There are two ways by which a man may go from Romsey, in the valley of the Test to Winchester, in the valley of the Itchen. The more beautiful, for it gives you, if you will, not only Otterbourne, Shawford and Compton to the west of the stream, but Twyford to the east, the Queen of Hampshire villages, is that which makes for the Roman road between Winchester and Southampton, and following up the valley of the Itchen enters Winchester at last, by the South Gate, after passing St Cross in the meads. The shorter road, though far less lovely, is in some ways the more interesting; for it passes Merdon Castle and Hursley, where the son of Oliver Cromwell lies, and for this cause I preferred it.

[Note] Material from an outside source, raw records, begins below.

/-- Settles O40, row by row; what a rise does on the way leaves the supply as it is. -/
theorem weirLevelsFollowTheSupply : Obligations.WeirLevelsFollowTheSupply := by
  intro b hup hrail
  refine ⟨fun dv droop hl => ?samples, fun hl hv hs => does_weirFall hup hl (by decide) (by simp [triggerGone, weirDv, hv]) hs,
    fun hl hv hd hs => does_weirFall hup hl (by decide) (by simp [triggerGone, weirDv, hv, hd]) hs, fun hl ht hs => ?sagLow,
    fun hl h5 ht => ?sagHigh, fun hl hv => ⟨_, does_weirLevel4Entry hup hl hv, level4Entered_level b, rfl, level4Entered_mem b,
      fun _ t hc => level4Entered_not_ready b hc t⟩, fun hl hv => ?leave4⟩
  case samples =>
    intro h below n floor
    refine ⟨fun hb => ?_, fun hb => ⟨_, does_vinSample_standby dv droop hup hrail hb, rfl, rfl, rfl, rfl⟩⟩
    have rises := supply_weirRise (max n floor) (sampled dv droop b)
    have level := congrArg Supply.level rises
    refine ⟨_, does_vinSample_rises dv droop hup hrail hl hb, level, congrArg Supply.vinDv rises,
      congrArg Supply.vinHist rises, fun h3 => ?_⟩
    exact mem_weirRise (b := sampled dv droop b) (lt_of_le_of_lt ((le_max_right ..).trans_eq level.symm) h3)
  case sagLow =>
    have rises := supply_weirRise (max (min (triggered b.lock) 3) (sagFloor { b.lock with sagLow := true }))
      (b.modLock fun x => { x with sagLow := true })
    refine ⟨_, does_sagNEdge hup hrail (by simp [ht]) (by simp [hl]), (congrArg Supply.level rises).trans ?_,
      congrArg Supply.sagLow rises⟩
    simp [Block.modLock, hl, ht, sagFloor, hs]
  case sagHigh =>
    have done := does_sagNEdge (high := true) hup hrail (Nat.ne_of_lt h5) (by omega)
    rwa [weirRise, if_pos] at done
    simp [sagFloor, Block.modLock, ht]
  case leave4 => exact does_next exec_weirLevel4Exit (by simp [weirLevel4Exit, hl, hv])

end Sys2Proof.Machine
end

section
/-! PROOFS. The integer group (R108, R110–R112): the value of each operation as a number, and the rows that write it to gD. -/

namespace Sys2Proof.Machine

/-! ### The rows that write gD -/

section Rows
variable {b : Block} {th : Nat} {d x y : Reg} {i : Instr} {r : U64}

theorem issues_regReg {f : U64 → U64 → U64} (hi : canIssue b th false = true)
    (he : ∀ s, exec i s = onBlock s fun b => issue th false b (regReg th d x y f)) (h : f (b.g th x) (b.g th y) = r) :
    Issues th i b (finishG th d r b) := issues_word he hi (congrArg (finishG th d · b) h)

theorem issues_regOne {f : U64 → U64} (hi : canIssue b th false = true)
    (he : ∀ s, exec i s = onBlock s fun b => issue th false b (regOne th d x f)) (h : f (b.g th x) = r) :
    Issues th i b (finishG th d r b) := issues_word he hi (congrArg (finishG th d · b) h)

/-- A row that writes gD whatever registers it reads. -/
theorem issues_finishG {v : Block → U64} (hi : canIssue b th false = true)
    (he : ∀ s, exec i s = onBlock s fun b => issue th false b fun b => finishG th d (v b) b) (h : v b = r) :
    Issues th i b (finishG th d r b) := issues_word he hi (congrArg (finishG th d · b) h)

/-- A row of two words that writes gD. -/
theorem issues_finishLong {v : Block → U64} (hi : canIssue b th true = true)
    (he : ∀ s, exec i s = onBlock s fun b => issue th true b fun b => finishLong th d (v b) b) (h : v b = r) :
    Issues th i b (finishLong th d r b) := issues_of he (by rw [issue_of _ hi, h])

end Rows

/-! ### The values of R110's table and R111's corners -/

section Values
variable (u v : U64)

theorem mulHigh_eq : mulHigh u v = BitVec.ofInt 64 (u.toInt * v.toInt / 2 ^ 64) := by
  have product : u.signExtend 128 * v.signExtend 128 = BitVec.ofInt 128 (u.toInt * v.toInt) := (BitVec.ofInt_mul ..).symm
  refine BitVec.eq_of_toNat_eq ?_
  rw [mulHigh, product]
  generalize u.toInt * v.toInt = n
  simp only [BitVec.truncate_eq_setWidth, BitVec.toNat_setWidth, BitVec.toNat_ushiftRight, BitVec.toNat_ofInt,
    Nat.shiftRight_eq_div_pow]
  omega

theorem mulHighU_eq : mulHighU u v = BitVec.ofNat 64 (u.toNat * v.toNat / 2 ^ 64) := by
  have product : u.zeroExtend 128 * v.zeroExtend 128 = BitVec.ofNat 128 (u.toNat * v.toNat) := by
    rw [BitVec.ofNat_mul, BitVec.ofNat_toNat, BitVec.ofNat_toNat]
  refine BitVec.eq_of_toNat_eq ?_
  rw [mulHighU, product]
  generalize u.toNat * v.toNat = n
  simp only [BitVec.truncate_eq_setWidth, BitVec.toNat_setWidth, BitVec.toNat_ushiftRight, BitVec.toNat_ofNat,
    Nat.shiftRight_eq_div_pow]
  omega

theorem divS_eq : divS u v = if v = 0 then BitVec.allOnes 64 else BitVec.ofInt 64 (u.toInt.tdiv v.toInt) := by
  refine if_congr Iff.rfl rfl (BitVec.eq_of_toInt_eq ?_)
  rw [BitVec.toInt_sdiv, BitVec.toInt_ofInt]

theorem remS_eq : remS u v = if v = 0 then u else BitVec.ofInt 64 (u.toInt.tmod v.toInt) := by
  refine if_congr Iff.rfl rfl ?_
  rw [← BitVec.toInt_srem, BitVec.ofInt_toInt]

theorem divU_eq : divU u v = if v = 0 then BitVec.allOnes 64 else BitVec.ofNat 64 (u.toNat / v.toNat) := by
  refine if_congr Iff.rfl rfl (BitVec.eq_of_toNat_eq ?_)
  have fits : u.toNat / v.toNat < 2 ^ 64 := lt_of_le_of_lt (Nat.div_le_self ..) u.isLt
  rw [BitVec.toNat_udiv, BitVec.toNat_ofNat, Nat.mod_eq_of_lt fits]

theorem remU_eq : remU u v = if v = 0 then u else BitVec.ofNat 64 (u.toNat % v.toNat) := by
  refine if_congr Iff.rfl rfl (BitVec.eq_of_toNat_eq ?_)
  have fits : u.toNat % v.toNat < 2 ^ 64 := lt_of_le_of_lt (Nat.mod_le ..) u.isLt
  rw [BitVec.toNat_umod, BitVec.toNat_ofNat, Nat.mod_eq_of_lt fits]

theorem shiftLeft_eq_ofNat (n : Nat) : u <<< n = BitVec.ofNat 64 (u.toNat * 2 ^ n) :=
  BitVec.eq_of_toNat_eq (by rw [BitVec.toNat_shiftLeft, BitVec.toNat_ofNat, Nat.shiftLeft_eq])

theorem ushiftRight_eq_ofNat (n : Nat) : u >>> n = BitVec.ofNat 64 (u.toNat / 2 ^ n) := by
  refine BitVec.eq_of_toNat_eq ?_
  have fits : u.toNat / 2 ^ n < 2 ^ 64 := lt_of_le_of_lt (Nat.div_le_self ..) u.isLt
  rw [BitVec.toNat_ushiftRight, BitVec.toNat_ofNat, Nat.shiftRight_eq_div_pow, Nat.mod_eq_of_lt fits]

theorem sshiftRight_eq_ofInt (n : Nat) : u.sshiftRight n = BitVec.ofInt 64 (u.toInt / 2 ^ n) := by
  rw [BitVec.sshiftRight, Int.shiftRight_eq_div_pow]
  simp only [Nat.cast_pow, Nat.cast_ofNat]
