-- ==== Sys2Proof/Syntax.lean ====
section
/-! DEFINITION. The steps of the Q9, one constructor per row of spec/opcode_table.json: the instruction words of
03_encoding R79 to R83, and the events of spec/95 that have no encoding. An event carries what the outside world
(another package, the host, the environment) supplies, or names the unit that acts. -/

namespace Sys2Proof

/-- The full/empty operations of R165. -/
inductive FeKind where
  | ldwt | ldcn | stfl | stfu | fefull | feempty | fetest
  deriving DecidableEq, Repr

/-- The atomics of R172. -/
inductive AtomOp where
  | add | min | max | and | or | xor | swp | cas | inc | dec
  deriving DecidableEq, Repr

/-- A PCI Express AtomicOp of the host (R368, R370). -/
inductive HostAtom where
  | fetchAdd | swap | cas
  deriving DecidableEq, Repr

/-- The PCI Express function that a host access names: the physical function, or context c's virtual function (R346). -/
inductive HostFn where
  | physical
  | virtual (ctx : Nat)
  deriving DecidableEq, Repr

/-- What a remote operation record asks of its target (R288). -/
inductive RemKind where
  | load
  | store
  | strl
  | atomic (op : AtomOp)
  | fe (k : FeKind)
  | prel (count : Word)
  | pull (size : Nat) (feMode : BitVec 2)
  | completion (land : Option Nat) (size : Nat)
  | withdraw (tag : Nat)
  deriving DecidableEq, Repr

/-- One operation record of a data flit (R288, R249): one lane's remote operation, or a copy's completion record. -/
structure OpRecord where
  src   : Nat
  ctx   : Nat
  part  : Nat
  core  : Nat
  slot  : Nat
  lane  : Nat
  tag   : Nat
  kind  : RemKind
  off   : Nat
  size  : Nat
  ty    : BitVec 4
  round : BitVec 3
  data  : BitVec 512
  data2 : BitVec 64
  chan  : Option Nat
  spin  : Nat
  park  : Nat
  scope : BitVec 3
  instr : Nat := 0
  deriving DecidableEq, Repr

/-- One reply record: the returned value, or the failure cause code (R288, R300). -/
structure Reply where
  tag  : Nat
  lane : Nat
  data : BitVec 512
  fail : Option (BitVec 8)
  deriving DecidableEq, Repr

/-- The bytes of one copy parcel that one data flit carries (R288): destination package and window offset, the copy's issuer, the
parcel's name at its source, by its entry's tag and the entry's place in the ring of its barrow, full/empty bits under FE copy, the poison marks of its 64-byte units, whether the flit is the parcel's first
or last, and whether it holds the copy's last byte. -/
structure ParcelFlit where
  src     : Nat
  dst     : Nat
  ctx     : Nat
  part    : Nat
  core    : Nat
  slot    : Nat
  entry   : Nat
  place   : BitVec 14
  num     : Nat
  off     : Nat
  bytes   : List Byte
  feMode  : BitVec 2
  feBits  : List Bool
  poison  : List Bool
  first   : Bool
  last    : Bool
  final   : Bool
  relayed : Bool
  pull    : Option Nat
  deriving DecidableEq, Repr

Merdon Castle, of which some few scanty ruins remain, was built by the Bishop Henry of Blois about 1138, and no doubt it served its purpose in the anarchy of Stephen's time, but thereafter it seems to have become rather a palace than a fortress. The manor of Merdon had always belonged to the See of Winchester, it is said, since 636, when it was granted to the Bishop by King Kinegils. It remained with the Bishopric until the Reformation, when it was granted to Sir Philip Hoby to be restored to the Church by Queen Mary, and then again regranted to the Hoby family about 1559. The manor had passed, however, by 1638 to Richard Major, a miser and a tyrant, who "usurped authority over his tentant" and more especially, for he was a fanatic Roundhead, "when King Charles was put to death and Oliver Cromwell was Protector of England and Richard Major of his Privy Council, and Noll's eldest son, Richard, was married to Mr Major's Doll." Thus Merdon came into the Cromwell family, another piece of Church property upon which that very typical sixteenth-century family had already grown exceedingly wealthy. Richard Cromwell (as he called himself) lived at Merdon a good deal, till he succeeded his father in the usurped governance of England. But when he was turned out in 1660 he found it safer to return to Merdon, but only for a little while, France offering him, as he wisely thought, a more secure asylum, not only from a charge of High Treason, but from his creditors. While he was abroad, we learn he went under another name; not a new experience for one of his family, which seems to have had no legitimate name of its own, its members, Oliver amongst them, signing in important personal matters such as getting hold of the dowries of their wives, "Williams alias Cromwell." It would, therefore, be interesting to know under what alias this latest descendant of the infamous minister of Henry VIII. corresponded with the wife and family he had left at Merdon. He did not return to Merdon till 1705, upon the death of his son Oliver. His wife had died in 1676, and his time was soon to come. He died at Cheshunt in 1712, and was buried with considerable pomp in Hursley church, where we may still see his monument, moved from the old church and re-erected in that built by the efforts of John Keble, vicar of this parish for thirty years, from 1836 to 1866.
And so considering all these strange things I went on to Winchester.